The hidden layers perform mathematical computations on our inputs. The first hidden layer in an image detection model will identify the most elemental pieces of the image, like edges and simple shapes. The following layers will identify more and more complex pieces of the image like, say, a walrus’s tusk, making its puzzle pieces bigger and bigger until it becomes easier to solve. This is where the “deep” in Deep Learning originates; the more layers, the deeper the network and the wider range of puzzle pieces the model has at its disposal to learn from.

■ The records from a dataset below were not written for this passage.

-- ==== Sys2Proof/Decode.lean ====
section
/-!
DEFINITION. The decoder and the encoder of instruction words (03 R62 to R76). The decoder is total and rejects by
name. Both are written over the same field layouts: an encoding is the concatenation of its fields, most significant
first, and the decoder cuts the fields out at their bit positions.

The definitions that build an instruction of a high row are marked noncomputable: compiled Lean code cannot hold a
constructor numbered above 244 that carries fields, and the table has 395 rows. The kernel evaluates them.
-/
namespace Sys2Proof

/-- Why a word is no instruction (03 R76). Every one of them raises 0x0101, but for `blockHead` (0x0103, 03 R66). -/
inductive Reject where
  /-- the major opcode is illegal or reserved -/
  | major
  /-- the fn value is not one that the major's row lists -/
  | function
  /-- a zero field is not zero, or a sub-field selects no form -/
  | field
  /-- an odd register in a pair position, or a sub-field value outside its range -/
  | operand
  /-- op 0x3E: a block head word -/
  | blockHead
  deriving DecidableEq, Repr

/-! ### The fields of a word (03 R62) -/

/-- bits 31:26, the major opcode -/
def fOp (w : Word) : BitVec 6 := w.extractLsb' 26 6
/-- bits 25:19 -/
def fD (w : Word) : Reg := w.extractLsb' 19 7
/-- bits 18:12 -/
def fA (w : Word) : Reg := w.extractLsb' 12 7
/-- bits 11:5 -/
def fB (w : Word) : Reg := w.extractLsb' 5 7
/-- bits 4:0 -/
def fFn (w : Word) : BitVec 5 := w.extractLsb' 0 5
/-- XI: bits 11:0 -/
def fImm12 (w : Word) : BitVec 12 := w.extractLsb' 0 12
/-- XL: bits 18:0 -/
def fImm19 (w : Word) : BitVec 19 := w.extractLsb' 0 19
/-- XB: bits 18:16 -/
def fCc (w : Word) : BitVec 3 := w.extractLsb' 16 3
/-- XB: bits 15:0 -/
def fOff16 (w : Word) : BitVec 16 := w.extractLsb' 0 16
/-- XM: bits 11:9 -/
def fSp (w : Word) : BitVec 3 := w.extractLsb' 9 3
/-- XM: bits 8:6 -/
def fWidth (w : Word) : BitVec 3 := w.extractLsb' 6 3
/-- XM: bits 5:0 -/
def fOff6 (w : Word) : BitVec 6 := w.extractLsb' 0 6
/-- XH: bits 25:24 -/
def fKind (w : Word) : BitVec 2 := w.extractLsb' 24 2
/-- XH: bits 23:0 -/
def fPay (w : Word) : BitVec 24 := w.extractLsb' 0 24

/-! ### The formats as concatenations (03 R62) -/

/-- XA -/
def encXA (op : BitVec 6) (d a b : Reg) (fn : BitVec 5) : Word := op ++ d ++ a ++ b ++ fn
/-- XI -/
def encXI (op : BitVec 6) (d a : Reg) (imm : BitVec 12) : Word := op ++ d ++ a ++ imm
/-- XL -/
def encXL (op : BitVec 6) (d : Reg) (imm : BitVec 19) : Word := op ++ d ++ imm
/-- XB -/
def encXB (op : BitVec 6) (a : Reg) (cc : BitVec 3) (off : BitVec 16) : Word := op ++ a ++ cc ++ off
/-- XM -/
def encXM (op : BitVec 6) (d a : Reg) (sp w : BitVec 3) (off : BitVec 6) : Word := op ++ d ++ a ++ sp ++ w ++ off
/-- XH, op 0x01 -/
def encXH (kind : BitVec 2) (pay : BitVec 24) : Word := (0x01 : BitVec 6) ++ kind ++ pay

/-! ### The decoder, one function per major opcode -/

/-- The instruction, provided that the zero fields are zero (00 R11). -/
def fields (ok : Bool) (i : Instr) : Except Reject Instr := if ok then .ok i else .error .field

/-- Major 0x01, the hints (03 R69). -/
def decodeHint (kind : BitVec 2) (pay : BitVec 24) : Except Reject Instr :=
  match kind.toNat with
  | 0 => .ok (.hk pay)
  | 1 => .ok (.hx (pay.extractLsb' 7 17) (pay.extractLsb' 0 7))
  | 2 => fields (pay.extractLsb' 7 17 == 0) (.hs (pay.extractLsb' 4 3) (pay.extractLsb' 0 4))
  | _ => fields (pay.extractLsb' 9 15 == 0)
      (.hq (pay.extractLsb' 8 1) (pay.extractLsb' 4 4) (pay.extractLsb' 3 1) (pay.extractLsb' 0 3))

/-- Major 0x02, `br` (04 R109). -/
def decodeBranch (a : Reg) (cc : BitVec 3) (off : BitVec 16) : Except Reject Instr :=
  match cc.toNat with
  | 0 => fields (a == 0) (.br off)
  | 1 => .ok (.brZ a off)
  | 2 => .ok (.brNz a off)
  | 3 => .ok (.brNeg a off)
  | 4 => .ok (.brNn a off)
  | _ => .error .field

/-- Major 0x06, `bar` (10 R220). -/
def decodeBar (d a : Reg) (imm : BitVec 12) : Except Reject Instr :=
  if imm.extractLsb' 8 4 == 0 && d == 0 then
    match (imm.extractLsb' 6 2).toNat with
    | 0 => .ok (.bar a (imm.extractLsb' 0 6))
    | 1 => .ok (.barArrive a (imm.extractLsb' 0 6))
    | 2 => fields (a == 0) (.barWait (imm.extractLsb' 0 6))
    | _ => .error .field
  else .error .field

/-- Major 0x0F, `lea` (05 R129). -/
def decodeLea (d a b : Reg) (fn : BitVec 5) : Except Reject Instr :=
  if fn.extractLsb' 4 1 == 0 then
    if fn.extractLsb' 3 1 == 0 then .ok (.lea d a b (fn.extractLsb' 0 3))
    else .ok (.leaN d a b (fn.extractLsb' 0 3))
  else .error .field

/-- Major 0x14, `shi` (05 R131). -/
def decodeShi (d a : Reg) (imm : BitVec 12) : Except Reject Instr :=
  if imm.extractLsb' 5 5 == 0 then
    match (imm.extractLsb' 10 2).toNat with
    | 0 => .ok (.shiShl d a (imm.extractLsb' 0 5))
    | 1 => .ok (.shiShr d a (imm.extractLsb' 0 5))
    | 2 => .ok (.shiSha d a (imm.extractLsb' 0 5))
    | _ => .ok (.shiRotl d a (imm.extractLsb' 0 5))
  else .error .field

/-- Major 0x15, `cmpi` (05 R131). -/
def decodeCmpi (d a : Reg) (imm : BitVec 12) : Except Reject Instr :=
  match (imm.extractLsb' 9 3).toNat with
  | 0 => .ok (.cmpiEq d a (imm.extractLsb' 0 9))
  | 1 => .ok (.cmpiNe d a (imm.extractLsb' 0 9))
  | 2 => .ok (.cmpiLtI d a (imm.extractLsb' 0 9))
  | 3 => .ok (.cmpiLeI d a (imm.extractLsb' 0 9))
  | 4 => .ok (.cmpiLtN d a (imm.extractLsb' 0 9))
  | 5 => .ok (.cmpiLeN d a (imm.extractLsb' 0 9))
  | _ => .error .field

/-- Major 0x28, `fence` (09 R201). -/
def decodeFence (d a : Reg) (imm : BitVec 12) : Except Reject Instr :=
  if imm.extractLsb' 6 6 == 0 && d == 0 && a == 0 then
    match (imm.extractLsb' 4 2).toNat with
    | 1 => .ok (.fenceAcq (imm.extractLsb' 0 4))
    | 2 => .ok (.fenceRel (imm.extractLsb' 0 4))
    | 3 => .ok (.fenceAr (imm.extractLsb' 0 4))
    | _ => .error .field
  else .error .field

/-- Major 0x04 (03 R74). -/
def decodeFlow (d a b : Reg) (fn : BitVec 5) : Except Reject Instr :=
  match fn.toNat with
  | 0 => fields (d == 0 && b == 0) (.bx a)
  | 1 => fields (d == 0 && b == 0) (.callx a)
  | 2 => fields (d == 0 && a == 0 && b == 0) .ret
  | 3 => fields (d == 0 && a == 0 && b == 0) .exit
  | 4 => fields (d == 0 && a == 0 && b == 0) .yield
  | 5 => fields (d == 0 && a == 0 && b == 0) .nop
  | 6 => fields (d == 0 && a == 0) (.trap b)
  | _ => .error .function

/-- Major 0x0A (03 R74). -/
def decodeMove (d a b : Reg) (fn : BitVec 5) : Except Reject Instr :=
  match fn.toNat with
  | 0 => fields (b == 0) (.mov d a)
  | 1 => .ok (.sel d a b)
  | 2 => fields (b == 0) (.movs d a)
  | 3 => fields (b == 0) (.movsw d a)
  | 4 => fields (b == 0) (.tagget d a)
  | 5 => .ok (.tagset d a b)
  | 6 => .ok (.tagchk d a b)
  | _ => .error .function

/-- Major 0x0B (03 R74). -/
def decodeLane (d a b : Reg) (fn : BitVec 5) : Except Reject Instr :=
  match fn.toNat with
  | 0 => .ok (.bcast d a b)
  | 1 => .ok (.shfl d a b)
  | 2 => .ok (.shfx d a b)
  | 3 => .ok (.shfup d a b)
  | 4 => .ok (.shfdn d a b)
  | 5 => fields (b == 0) (.voteAny d a)
  | 6 => fields (b == 0) (.voteAll d a)
  | 7 => fields (b == 0) (.voteMask d a)
  | 8 => fields (b == 0) (.gredAdd d a)
  | 9 => fields (b == 0) (.gredMin d a)
  | 10 => fields (b == 0) (.gredMax d a)
  | 11 => fields (b == 0) (.gredFadd d a)
  | 12 => fields (b == 0) (.gscanAdd d a)
  | 13 => fields (b == 0) (.gscanFadd d a)
  | 14 => fields (b == 0) (.gfirst d a)
  | _ => .error .function

/-- Major 0x0C (03 R74). -/
def decodeInteger (d a b : Reg) (fn : BitVec 5) : Except Reject Instr :=
  match fn.toNat with
  | 0 => .ok (.add d a b)
  | 1 => .ok (.sub d a b)
  | 2 => .ok (.mul d a b)
  | 3 => .ok (.mulhI d a b)
  | 4 => .ok (.mulhN d a b)
  | 5 => .ok (.divI d a b)
  | 6 => .ok (.divN d a b)
  | 7 => .ok (.remI d a b)
  | 8 => .ok (.remN d a b)
  | 9 => .ok (.minI d a b)
  | 10 => .ok (.maxI d a b)
  | 11 => .ok (.minN d a b)
  | 12 => .ok (.maxN d a b)
  | 13 => fields (b == 0) (.abs d a)
  | 14 => fields (b == 0) (.neg d a)
  | 15 => .ok (.add64 d a b)
  | 16 => .ok (.sub64 d a b)
  | 17 => .ok (.mulwI d a b)
  | 18 => .ok (.mulwN d a b)
  | 19 => .ok (.mad d a b)
  | 20 => .ok (.addsI d a b)
  | 21 => .ok (.subsI d a b)
  | _ => .error .function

The output layer consolidates and delivers the output data, or in the case of our walrus model, it takes a guess at whether the image has a walrus in it. If the output generated by the AI is proven wrong by the training data’s label--understandable, elephant seals look a lot like walruses--the cost function will calculate how far off the model is so it can adjust its calculations accordingly and try again on the next image. This process is done iteratively over the data set, until the output layer returns no more (or far fewer) mistakes. Then, training is complete and the model can be put to work. Go ahead, find all the walruses.
Machines and humans
While intriguing in theory, it’s easy to see why it would be hard for AI to achieve human level intelligence through this process of neural network training. It takes thousands or even millions of pieces of data to train a machine to learn even one simple task, while a human can read an encyclopedia, go into nature and make some pretty accurate guesses about what they’re seeing. Such is the power of the human brain.
But when it comes to solving problems one at time, when a machine learns something, it can reach far higher accuracies than humans, can work on the problem around the clock, no nights, weekends or holidays off, and it will never forget how to solve it. Such is the power of trained Deep Learning AI. This means the most powerful intelligence we’re able to achieve today is one in which artificial and human intelligences work in tandem.